Data entries
------------------------------------------------------------

-- ==== Sys2Proof/Decode.lean ====
section
/-! DEFINITION. The command frames of the host (R197, R199, R201, R202, section 12.6): from a frame to its command, total
on any bytes, then from a command to its frame; and `decodeTableWord`, over the rows of the table that give bits. -/

namespace Sys2Proof.Machine

/-! ## From a frame to a command -/

/-- What MLK reads from a well-formed frame (R199): a kind that is not in the catalogue, a payload length that the
catalogue does not permit, or a command. -/
inductive FrameReading where
  | unknownKind
  | badLength
  | command (i : Instr)
  deriving DecidableEq, Repr

/-- The number in `n` bytes of a payload from byte `i` on (R197). -/
def field (p : List Byte) (i n : Nat) : Nat := readNum ((p.drop i).take n)

/-- The offsets of the image table, 4 bytes each, where the payload is a whole number of them (R46, R47). -/
def readOffsets : List Byte → Option (List (Nat × Nat))
  | [] => some []
  | a :: b :: c :: d :: l => (readOffsets l).map fun o => (readNum [a, b], readNum [c, d]) :: o
  | _ => none

/-- The step records, 10 bytes each, where the payload is a whole number of them (R48, R202). -/
def readSteps : List Byte → Option (List StepRecord)
  | [] => some []
  | k :: b :: c0 :: c1 :: x0 :: x1 :: y0 :: y1 :: s0 :: s1 :: l =>
    (readSteps l).map fun r => readStep [k, b, c0, c1, x0, x1, y0, y1, s0, s1] :: r
  | _ => none

/-- The fields of the 19-byte code record (R202). -/
def readCodeFields (p : List Byte) : CodeFields :=
  { number := field p 0 2, length := field p 2 1, st0 := field p 3 1, st1 := field p 4 1, st2 := field p 5 1
    st3 := field p 6 1, span := field p 7 2, clinch := field p 9 1, remake := field p 10 1, kind := field p 11 1
    m := field p 12 2, e := readSigned 8 (field p 14 1), tl := field p 15 2, th := field p 17 2 }

/-- The geometry in the order of R124. -/
def readGeometry (p : List Byte) : Geometry :=
  { hx := field p 0 4, hy := field p 4 4, rcx := field p 8 2, rcy := field p 10 2
    sx := readSigned 16 (field p 12 2), sy := readSigned 16 (field p 14 2)
    xmin := field p 16 4, xmax := field p 20 4, ymin := field p 24 4, ymax := field p 28 4
    lx := field p 32 4, ly := field p 36 4, window := field p 40 1, settle := field p 41 1, following := field p 42 2 }

/-- The seven timeouts in the order of R175. -/
def readTimeouts (p : List Byte) : Timeouts :=
  { chain := field p 0 2, gate := field p 2 2, head := field p 4 2, span := field p 6 2, table := field p 8 2
    conveyor := field p 10 2, board := field p 12 2 }

/-- A command whose payload must have the length given (R199). -/
def sized (n : Nat) (p : List Byte) (i : Instr) : FrameReading := if p.length = n then .command i else .badLength

/-- A command whose owner judges the length (R47, R48, R199): the payload must lie in the catalogue's range and end
with a whole number of elements. -/
def ranged {α : Type} (lo hi : Nat) (p : List Byte) (l : Option α) (f : α → Instr) : FrameReading :=
  if within lo hi p.length then
    match l with
    | some a => .command (f a)
    | none => .badLength
  else .badLength

/-- The commands of kinds 01h to 16h (section 12.6). -/
def readLow (kind : Nat) (t : Byte) (p : List Byte) : FrameReading :=
  match kind with
  | 0x01 => sized 0 p (.readChain t)
  | 0x02 => sized 1 p (.readPocket t (field p 0 1))
  | 0x03 => sized 5 p (.loadStation t (field p 0 1) (field p 1 2) (field p 3 2))
  | 0x04 => sized 1 p (.lockStation t (field p 0 1))
  | 0x05 => sized 1 p (.unlockStation t (field p 0 1))
  | 0x06 => sized 1 p (.resetStation t (field p 0 1))
  | 0x07 => sized 1 p (.readStation t (field p 0 1))
  | 0x08 => sized 5 p (.setStationGroup t (field p 0 1) (field p 1 1) (field p 2 1) (field p 3 1) (field p 4 1))
  | 0x09 => sized 19 p (.defineCode t (readCodeFields p))
  | 0x0A => sized 2 p (.removeCode t (field p 0 2))
  | 0x0B => sized 2 p (.readCode t (field p 0 2))
  | 0x0C => ranged 8 72 p (readOffsets (p.drop 8)) fun o =>
      .programBegin t (field p 0 4) (field p 4 2) (field p 6 1) (field p 7 1) o
  | 0x0D => ranged 2 242 p (readSteps (p.drop 2)) fun r => .programSteps t (field p 0 2) r
  | 0x0E => sized 0 p (.programEnd t)
  | 0x0F => sized 0 p (.programClear t)
  | 0x10 => sized 0 p (.readProgram t)
  | 0x11 => sized 10 p (.announceBoard t (field p 0 4) (field p 4 4) (field p 8 2))
  | 0x12 => sized 7 p (.skipStep t (field p 0 4) (field p 4 1) (field p 5 2))
  | 0x13 => sized 8 p (.disposeStep t (field p 0 4) (field p 4 1) (field p 5 2) (field p 7 1))
  | 0x14 => sized 4 p (.abandonBoard t (field p 0 4))
  | 0x15 =>
    if p.length = 3 then .command (.readBoard t (field p 0 1) (some (field p 1 2)))
    else sized 1 p (.readBoard t (field p 0 1) none)
  | 0x16 => sized 1 p (.setFireDwell t (field p 0 1))
  | _ => .unknownKind

/-- The commands of kinds 17h to 2Dh (section 12.6). -/
def readHigh (kind : Nat) (t : Byte) (p : List Byte) : FrameReading :=
  match kind with
  | 0x17 => sized 0 p (.readAssignment t)
  | 0x18 => sized 1 p (.setFailThreshold t (field p 0 1))
  | 0x19 => sized 0 p (.readVerifier t)
  | 0x1A => sized 1 p (.home t (field p 0 1))
  | 0x1B => sized 44 p (.setGeometry t (readGeometry p))
  | 0x1C => sized 0 p (.readTable t)
  | 0x1D => sized 0 p (.readHead t)
  | 0x1E => sized 0 p (.readConveyor t)
  | 0x1F => sized 6 p (.setDebounce t (field p 0 2) (field p 2 2) (field p 4 2))
  | 0x20 => sized 0 p (.readInputs t)
  | 0x21 => sized 14 p (.setTiming t (readTimeouts p))
  | 0x22 => sized 0 p (.readWatches t)
  | 0x23 => sized 2 p (.setAlarmClass t (field p 0 1) (field p 1 1))
  | 0x24 => sized 4 p (.ackAlarms t (field p 0 4))
  | 0x25 => sized 0 p (.readCapture t)
  | 0x26 => sized 0 p (.clearCapture t)
  | 0x27 => sized 0 p (.readAlarms t)
  | 0x28 => sized 0 p (.run t)
  | 0x29 => sized 0 p (.hold t)
  | 0x2A => sized 0 p (.stop t)
  | 0x2B => sized 0 p (.recover t)
  | 0x2C => sized 0 p (.getStatus t)
  | 0x2D => sized 0 p (.reset t)
  | _ => .unknownKind

/-- The command of a well-formed frame (R199, section 12.6). -/
def readFrame (f : Frame) : FrameReading :=
  if f.kind.toNat ≤ 0x16 then readLow f.kind.toNat f.tag f.payload else readHigh f.kind.toNat f.tag f.payload

/-! ## From a command to its frame -/

def offsetBytes (o : Nat × Nat) : List Byte := u16 o.1 ++ u16 o.2

/-- The frame the host sends for a command (section 12.6); a link or machine event has none. -/
def frameOf (i : Instr) : Option Frame :=
  let f (kind : Byte) (tag : Byte) (payload : List Byte) : Option Frame :=
    some { kind := kind, tag := tag, payload := payload }
  match i with
  | .readChain t => f 0x01#8 t []
  | .readPocket t p => f 0x02#8 t (u8 p)
  | .loadStation t k c l => f 0x03#8 t (u8 k ++ u16 c ++ u16 l)
  | .lockStation t k => f 0x04#8 t (u8 k)
  | .unlockStation t k => f 0x05#8 t (u8 k)
  | .resetStation t k => f 0x06#8 t (u8 k)
  | .readStation t k => f 0x07#8 t (u8 k)
  | .setStationGroup t g e b m c => f 0x08#8 t (u8 g ++ u8 e ++ u8 b ++ u8 m ++ u8 c)
  | .defineCode t c => f 0x09#8 t (codeFieldBytes c)
  | .removeCode t c => f 0x0A#8 t (u16 c)
  | .readCode t c => f 0x0B#8 t (u16 c)
  | .programBegin t p n m o l => f 0x0C#8 t (u32 p ++ u16 n ++ u8 m ++ u8 o ++ l.flatMap offsetBytes)
  | .programSteps t n l => f 0x0D#8 t (u16 n ++ l.flatMap stepBytes)
  | .programEnd t => f 0x0E#8 t []
  | .programClear t => f 0x0F#8 t []
  | .readProgram t => f 0x10#8 t []
  | .announceBoard t b p m => f 0x11#8 t (u32 b ++ u32 p ++ u16 m)
  | .skipStep t b i s => f 0x12#8 t (u32 b ++ u8 i ++ u16 s)
  | .disposeStep t b i s d => f 0x13#8 t (u32 b ++ u8 i ++ u16 s ++ u8 d)
  | .abandonBoard t b => f 0x14#8 t (u32 b)
  | .readBoard t s i => f 0x15#8 t (u8 s ++ i.elim [] u16)
  | .setFireDwell t d => f 0x16#8 t (u8 d)
  | .readAssignment t => f 0x17#8 t []
  | .setFailThreshold t n => f 0x18#8 t (u8 n)
  | .readVerifier t => f 0x19#8 t []
  | .home t a => f 0x1A#8 t (u8 a)
  | .setGeometry t g => f 0x1B#8 t (geometryBytes g)
  | .readTable t => f 0x1C#8 t []
  | .readHead t => f 0x1D#8 t []
  | .readConveyor t => f 0x1E#8 t []
  | .setDebounce t a b c => f 0x1F#8 t (u16 a ++ u16 b ++ u16 c)
  | .readInputs t => f 0x20#8 t []
  | .setTiming t v => f 0x21#8 t (timeoutBytes v)
  | .readWatches t => f 0x22#8 t []
  | .setAlarmClass t s c => f 0x23#8 t (u8 s ++ u8 c)
  | .ackAlarms t n => f 0x24#8 t (u32 n)
  | .readCapture t => f 0x25#8 t []
  | .clearCapture t => f 0x26#8 t []
  | .readAlarms t => f 0x27#8 t []
  | .run t => f 0x28#8 t []
  | .hold t => f 0x29#8 t []
  | .stop t => f 0x2A#8 t []
  | .recover t => f 0x2B#8 t []
  | .getStatus t => f 0x2C#8 t []
  | .reset t => f 0x2D#8 t []
  | .unknownKindCommand k t p => f k t p
  | .rxCharacter .. | .gapTimeout | .frameSent .. | .powerOn _ | .resetPin _ | .indexRequest | .indexCompletion _
  | .chainJam | .assignment _ | .fire _ | .fireDwellEnd _ | .gateStrokeStart | .gateStrokeCompletion | .gateJam
  | .measurementStart | .measurementCompletion .. | .homeSwitchArrival .. | .homingParkSettled _ | .tableTimeout
  | .encoderCount .. | .entryMoveStart | .loadMoveStart | .axisProfileComplete _ | .axisDecelerated ..
  | .tablePositioned | .pickStart | .pickCompletion | .formCompletion | .driveStart | .leadSensorArrival _
  | .driveCompletion | .clinchCompletion .. | .clinchHomeArrival _ | .headTopArrival _ | .discardStart
  | .jawsOpenArrival _ | .headJam | .spanTimeout | .loadStart | .entrySensorArrival _ | .stopSensorArrival _
  | .clampClosedArrival _ | .unloadStart | .clampOpenArrival _ | .exitRunStart | .exitSensorArrival _ | .conveyorJam
  | .boardLate _ | .rawInputChange .. | .debouncedArrival _ | .estopArrival | .estopRelease => none

/-! ## The bytes of a frame -/

/-- The frame in the bytes gathered after a start mark, where the check agrees (R197, R198): L, kind, tag, payload, and
the two check bytes. -/
def frameOfBytes (bytes : List Byte) : Option Frame :=
  match bytes with
  | len :: kind :: tag :: rest =>
    let payload := rest.take (len.toNat - 2)
    let f : Frame := { kind := kind, tag := tag, payload := payload }
    if crc (bytes.take (len.toNat + 1)) = BitVec.ofNat 16 (readNum (bytes.drop (len.toNat + 1))) then some f else none
  | _ => none

end Sys2Proof.Machine

namespace Sys2Proof

/-- The command a word spells by the bits of the opcode table: no row of the table gives bits (the commands come as
frames of bytes, or as events at the wiring), so no word spells one. -/
def decodeTableWord (_nbits _w : Nat) : Option Instr := none

end Sys2Proof
end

------------------------------------------------------------

[Problem]: Nothing beyond the lines from the start of the entries through the line with "def readGeometry (p" should appear. Repeat those lines exactly, both ends included.

[Task answer]:
-- ==== Sys2Proof/Decode.lean ====
section
/-! DEFINITION. The command frames of the host (R197, R199, R201, R202, section 12.6): from a frame to its command, total
on any bytes, then from a command to its frame; and `decodeTableWord`, over the rows of the table that give bits. -/

namespace Sys2Proof.Machine

/-! ## From a frame to a command -/

/-- What MLK reads from a well-formed frame (R199): a kind that is not in the catalogue, a payload length that the
catalogue does not permit, or a command. -/
inductive FrameReading where
  | unknownKind
  | badLength
  | command (i : Instr)
  deriving DecidableEq, Repr

/-- The number in `n` bytes of a payload from byte `i` on (R197). -/
def field (p : List Byte) (i n : Nat) : Nat := readNum ((p.drop i).take n)

/-- The offsets of the image table, 4 bytes each, where the payload is a whole number of them (R46, R47). -/
def readOffsets : List Byte → Option (List (Nat × Nat))
  | [] => some []
  | a :: b :: c :: d :: l => (readOffsets l).map fun o => (readNum [a, b], readNum [c, d]) :: o
  | _ => none

/-- The step records, 10 bytes each, where the payload is a whole number of them (R48, R202). -/
def readSteps : List Byte → Option (List StepRecord)
  | [] => some []
  | k :: b :: c0 :: c1 :: x0 :: x1 :: y0 :: y1 :: s0 :: s1 :: l =>
    (readSteps l).map fun r => readStep [k, b, c0, c1, x0, x1, y0, y1, s0, s1] :: r
  | _ => none

/-- The fields of the 19-byte code record (R202). -/
def readCodeFields (p : List Byte) : CodeFields :=
  { number := field p 0 2, length := field p 2 1, st0 := field p 3 1, st1 := field p 4 1, st2 := field p 5 1
    st3 := field p 6 1, span := field p 7 2, clinch := field p 9 1, remake := field p 10 1, kind := field p 11 1
    m := field p 12 2, e := readSigned 8 (field p 14 1), tl := field p 15 2, th := field p 17 2 }

/-- The geometry in the order of R124. -/
def readGeometry (p : List Byte) : Geometry :=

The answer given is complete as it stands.